§ **What to produce**:
Please copy, exactly as they appear below, the lines from the one containing "def Warp.makeRooms (bad" through the one containing "j sl) (n + k)".

§ **Task input**:
⁂

-- ==== Sys2Proof/Machine/Control.lean ====
section
/-! DEFINITION. The control instructions, opcodes 0x40 to 0x4F but for the gates (R111–R122, R129–R134), and the event
of the REGANG point (R116). -/

namespace Sys2Proof.Machine

/-! Transfers -/

/-- Parts a gang: its live slices at the same program counter and DEPTH form one gang (R112). -/
def Warp.part (w : Warp) (g : Mask8) : Warp :=
  let live := (gangSlices g).filter (fun j => (w.slice j).live)
  w.onGang g (fun _ sl =>
    if sl.live then
      { sl with gang := maskOf 8 (live.filter (fun i => (w.slice i).pc = sl.pc && (w.slice i).depth = sl.depth)) }
    else { sl with gang := 0 })

/-- Sends each slice of the gang to its destination, the others to the next slot, and parts the gang (R112); a slice
whose destination line cannot be fetched carries the target-check mark (R113). -/
def State.goTo (s : State) (u : Cur) (dest : Nat → Option Nat) : State :=
  let v := s.tableOf u.core (s.warp u.core u.slot).group
  let asid := (s.warp u.core u.slot).asid
  s.modWarp u.core u.slot (fun w =>
    (w.onGang u.gang (fun j sl =>
      match dest j with
      | none => { sl with pc := nextSlot sl.pc, mark := false }
      | some a => { sl with pc := BitVec.ofNat 57 a, mark := decide (s.target u.core v asid a = .unread) })).part u.gang)

/-- R113 fails for some destination. -/
def State.anyBad (s : State) (u : Cur) (asid : BitVec 16) (dests : List Nat) : Bool :=
  let v := s.tableOf u.core (s.warp u.core u.slot).group
  dests.any (fun a => s.target u.core v asid a = .bad)

/-- The gangs that now hold the slices of a mask. -/
def Warp.gangsOf (w : Warp) (g : Mask8) : List Mask8 := ((gangSlices g).map (fun j => (w.slice j).gang)).dedup

/-- INDIRECT packets for the gangs that hold the slices sent to an address (Table 19.7, R364). -/
def State.traceSent (s : State) (u : Cur) (js : List Nat) : State :=
  let w := s.warp u.core u.slot
  (w.gangsOf (maskOf 8 js)).foldl (fun s q =>
    s.traceIndirect u.core u.slot u.gang q ((w.slice (gangLeader q)).pc)) s

/-! Branches (R114, R115) -/

/-- The executing lanes of a slice. -/
def Warp.laneSet (w : Warp) (g : Mask8) (h : Header) (j : Nat) : List Nat :=
  (setBits 32 (w.execLanes g h)).filter (fun l => l / 4 = j)

/-- The slice whose decision slice `j` takes: its own, or that of the lowest slice with an m0 bit set. -/
def Warp.decider (w : Warp) (g : Mask8) (j : Nat) : Option Nat :=
  if (w.slice j).readM w.seed 0 ≠ 0 then some j
  else (gangSlices g).find? (fun i => (w.slice i).readM w.seed 0 ≠ 0)

/-- Taken under MODE over the executing lanes of one slice. -/
def Warp.takenIn (w : Warp) (g : Mask8) (h : Header) (mode p j : Nat) : Bool :=
  let e := w.laneSet g h j
  match mode with
  | 0 => e.any (fun l => w.readP l p)
  | 1 => !e.isEmpty && e.all (fun l => w.readP l p)
  | _ => match e with | [] => false | l :: _ => w.readP l p

/-- Taken, for each slice of the gang. -/
def Warp.taken (w : Warp) (g : Mask8) (h : Header) (mode p j : Nat) : Bool :=
  match w.decider g j with
  | none => false
  | some i => w.takenIn g h mode p i

/-- A branch to the destinations of the taken slices: BR where the gang stays whole; PART where a BR parts it; INDIRECT
for the gangs that a BRX sends to an address (Table 19.7). -/
def branchEff (indirect : Bool) (dest : Nat → Option Nat) (s : State) (u : Cur) : Eff :=
  let w := s.warp u.core u.slot
  let js := (gangSlices u.gang).filter (fun j => (dest j).isSome)
  if s.anyBad u w.asid (js.filterMap dest) then .trap (badTarget u.gang)
  else
    let s' := s.goTo u dest
    let whole := ((s'.warp u.core u.slot).gangsOf u.gang).length ≤ 1
    let mask : Mask8 := maskOf 8 js
    let s' :=
      if whole then s'.tracePacket u.core u.slot u.gang (if js.isEmpty then 0x01 else 0x11) []
      else if indirect then s'
      else s'.tracePacket u.core u.slot u.gang 0x03
        [BitVec.ofNat 8 mask.toNat, BitVec.ofNat 8 (u.gang &&& ~~~ mask).toNat]
    .done (if indirect then s'.traceSent u js else s') false

def execBr (h : Header) (o : FmtC) (s : State) : Host.Outcome State Fault Refusal :=
  s.issue (.br h o) (fun s u =>
    let w := s.warp u.core u.slot
    branchEff false (fun j =>
      if w.taken u.gang h o.mode.toNat (Operand.num o.srcA) j then some (branchDest (w.slice j).pc o.offset) else none) s u)

/-- The destination of a taken slice of BRX: the gang's s-register, or the pair in the lowest executing lane of the
slice that decides. -/
def Warp.brxDest (w : Warp) (g : Mask8) (h : Header) (a : Operand) (j : Nat) : Nat :=
  match a with
  | .s i => (w.readS g i).toNat
  | _ =>
    match (w.decider g j).bind (fun i => (w.laneSet g h i).head?) with
    | some l => (w.readFw true l (Operand.num a)).toNat
    | none => 0

def execBrx (h : Header) (o : FmtC) (s : State) : Host.Outcome State Fault Refusal :=
  s.issue (.brx h o) (fun s u =>
    let w := s.warp u.core u.slot
    branchEff true (fun j =>
      if w.taken u.gang h o.mode.toNat (Operand.num o.srcB) j then some (w.brxDest u.gang h o.srcA j) else none) s u)

/-! Room for frames -/

/-- Makes room in slices, lowest first: the warp with the rows spilled, the slice whose checks or spills overflow, or
nothing where a slice must wait. -/
def Warp.makeRooms (bad : Slice → Bool) (room : Slice → Room) : List Nat → Warp → Nat → Except (Option Nat) (Warp × Nat)
  | [], w, n => .ok (w, n)
  | j :: r, w, n =>
    if bad (w.slice j) then .error (some j)
    else match room (w.slice j) with
      | .ok sl k => Warp.makeRooms bad room r (w.setSlice j sl) (n + k)
      | .overflow => .error (some j)
      | .stall => .error none

/-- The four lanes of a slice. -/
def sliceMask (j : Nat) : Mask32 := BitVec.ofNat 32 (15 * 2 ^ (4 * j))

/-- What follows from making room: FRAMEOVF in the slice that overflows, a wait, or the state with the spills counted. -/
def State.withRooms (s : State) (u : Cur) (js : List Nat) (bad : Slice → Bool) (room : Slice → Room) (k : State → Eff) : Eff :=
  match Warp.makeRooms bad room js (s.warp u.core u.slot) 0 with
  | .error (some j) => .trap (frameOvf (sliceMask j))
  | .error none => .hold
  | .ok (w, n) => k (((s.setWarp u.core u.slot w).spillErrors u.core u.slot (s.warp u.core u.slot)).count u.core (coreCtr 0x48) n)

/-- The header of a frame that returns to an address (Table 1.7). -/
def headerTo (ret : VA) (callerFsz k : Nat) (entry : BitVec 4) (gate group : Bool) : W128 :=
  mkHeader (ret.toNat / 64) (ret.toNat % 64 / 12) callerFsz k entry gate group

/-- The return address of a header. -/
def hdRet (h : W128) : VA := BitVec.ofNat 57 (hdRetLine h * 64 + hdRetSlot h * 12)

/-! Calls (R117, R119) -/

/-- What a calling slice does: its entry mask, where its frame returns to, where it goes. -/
structure CallPlan where
  slice : Nat
  entry : BitVec 4
  ret : VA
  dest : Nat
  deriving DecidableEq, Repr

/-- Opens the frames of the calling slices and transfers (R117). `own` gives the slice's own bits of m0 and of mk after
a call by groups. -/
def callEff (size k : Nat) (group : Bool) (plan : List CallPlan) (s : State) (u : Cur) : Eff :=
  s.withRooms u (plan.map (·.slice)) (fun sl => sl.callOvf (s.warp u.core u.slot).rowB size)
    (fun sl => sl.callRoom (s.warp u.core u.slot).rowB (s.warp u.core u.slot).seed (s.warp u.core u.slot).asid size k) (fun s =>
    let w := s.warp u.core u.slot
    if s.anyBad u w.asid (plan.map (·.dest)) then .trap (badTarget u.gang)
    else
      let w' := plan.foldl (fun (w : Warp) p =>
        let sl := w.slice p.slice
        w.setSlice p.slice (sl.openFrame w.rowB w.seed size k (headerTo p.ret sl.fsz k p.entry false group))) w
      let s' := (s.setWarp u.core u.slot w').goTo u (fun j => (plan.find? (fun p => p.slice = j)).map (·.dest))
      .done (if plan.isEmpty then s' else s'.traceCall u.core u.slot u.gang false false) false)

def execCall (h : Header) (o : FmtC) (s : State) : Host.Outcome State Fault Refusal :=
  s.issue (.call h o) (fun s u =>
    let w := s.warp u.core u.slot
    callEff o.size.toNat o.k.toNat false ((w.callSlices u.gang h).map (fun j =>
      let sl := w.slice j
      { slice := j, entry := sl.readM w.seed 0, ret := nextSlot sl.pc, dest := branchDest sl.pc o.offset })) s u)

/-- The 64-bit target a lane holds in the pair that begins at `fa`. -/
def Warp.targetOf (w : Warp) (fa j l : Nat) : Nat := (w.readFw true (4 * j + l) fa).toNat

/-- The target group of the lowest lane of a set (R119). -/
def Warp.groupOf (w : Warp) (fa j : Nat) (set : List Nat) : BitVec 4 × Nat :=
  let t := w.targetOf fa j (set.headD 0)
  (maskOf 4 (set.filter (fun l => w.targetOf fa j l = t)), t)

/-- Sets the slice's own bits of a mask register at once. -/
def Warp.setOwn (w : Warp) (k j : Nat) (v : BitVec 4) : Warp := w.setSlice j ((w.slice j).writeM w.seed 0 k v)

def execCalli (h : Header) (o : FmtC) (s : State) : Host.Outcome State Fault Refusal :=
  s.issue (.calli h o) (fun s u =>
    let w := s.warp u.core u.slot
    let plan : List CallPlan := (w.callSlices u.gang h).map (fun j =>
      let q := w.groupOf (Operand.num o.srcB) j (setBits 4 ((w.slice j).readM w.seed 0))
      { slice := j, entry := q.1, ret := (w.slice j).pc, dest := q.2 })
    match callEff o.size.toNat o.k.toNat true plan s u with
    | .done s' c =>
      let s' := s'.traceSent u (plan.map (·.slice))
      .done (s'.modWarp u.core u.slot (fun w' => plan.foldl (fun w' p =>
        (w'.setOwn (Operand.num o.srcA) p.slice ((w.slice p.slice).readM w.seed 0)).setOwn 0 p.slice p.entry) w')) c
    | e => e)

/-! Exit (R130) -/

/-- A warp has ended: no slice is live and its matrix and engine work is complete (R130). -/
def State.warpDone (s : State) (c slot : Nat) : Bool :=
  let w := s.warp c slot
  w.live = 0 && w.pend.all (fun p => match p.op with | .engine _ => false | _ => true)
  && (s.core c).copyq.all (fun r => r.slot ≠ slot)

/-- Notes the warps of a workgroup that have ended. -/
def State.noteEnded (s : State) (c g : Nat) : State :=
  s.modGroup c g (fun x =>
    { x with ended := (x.slots.zipIdx.filter (fun e => s.warpDone c e.1)).map (·.2) })

/-- Ends slices: each leaves its gang, its frames are discarded and its spilled rows abandoned. -/
def exitEff (js : List Nat) (s : State) (u : Cur) : Eff :=
  let w := s.warp u.core u.slot
  if js.any (fun j => (w.slice j).gates ≠ []) then .trap (trapH 0x0B 3 (gangMask u.gang))
  else
    let s' := s.goTo u (fun _ => none)
    let s' := s'.modWarp u.core u.slot (fun w => (js.foldl (fun (w : Warp) j =>
      let sl := w.slice j
      w.setSlice j { sl with live := false, rows := [], held := [], coming := [], pending := [], aside := [], refillTo := none, newSpillTop := none
                             handler := none }) w).part u.gang)
    let s' := if js.isEmpty then s' else s'.traceEvent u.core u.slot u.gang 0
    .done (s'.noteEnded u.core w.group) false

def execExit (h : Header) (o : FmtC) (s : State) : Host.Outcome State Fault Refusal :=
  s.issue (.exit h o) (fun s u => exitEff ((s.warp u.core u.slot).actSlices u.gang h) s u)

/-! Return (R118, R120) -/

/-- What a returning slice does: the slice as it is left, its m0 bits, where it goes, whether a group follows. -/
structure RetPlan where
  slice : Nat
  now : Slice
  m0 : BitVec 4
  dest : Nat
  group : Bool
  spills : Nat
  deriving DecidableEq, Repr

/-- The CALLI that a group return continues, read from the slot of its address. A line there that cannot be fetched holds no CALLI, the
model's choice (log entry 126). -/
def State.calliAt (s : State) (u : Cur) (a : VA) : Option FmtC :=
  let w := s.warp u.core u.slot
  match s.codeLine u.core (s.tableOf u.core w.group) w.asid a.toNat with
  | none => none
  | some l =>
    match decodeSlot (lineSlot l (a.toNat % 64 / 12)) with
    | .ok (.calli _ o) => some o
    | _ => none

⁂

§ **Exercise answer**:
def Warp.makeRooms (bad : Slice → Bool) (room : Slice → Room) : List Nat → Warp → Nat → Except (Option Nat) (Warp × Nat)
  | [], w, n => .ok (w, n)
  | j :: r, w, n =>
    if bad (w.slice j) then .error (some j)
    else match room (w.slice j) with
      | .ok sl k => Warp.makeRooms bad room r (w.setSlice j sl) (n + k)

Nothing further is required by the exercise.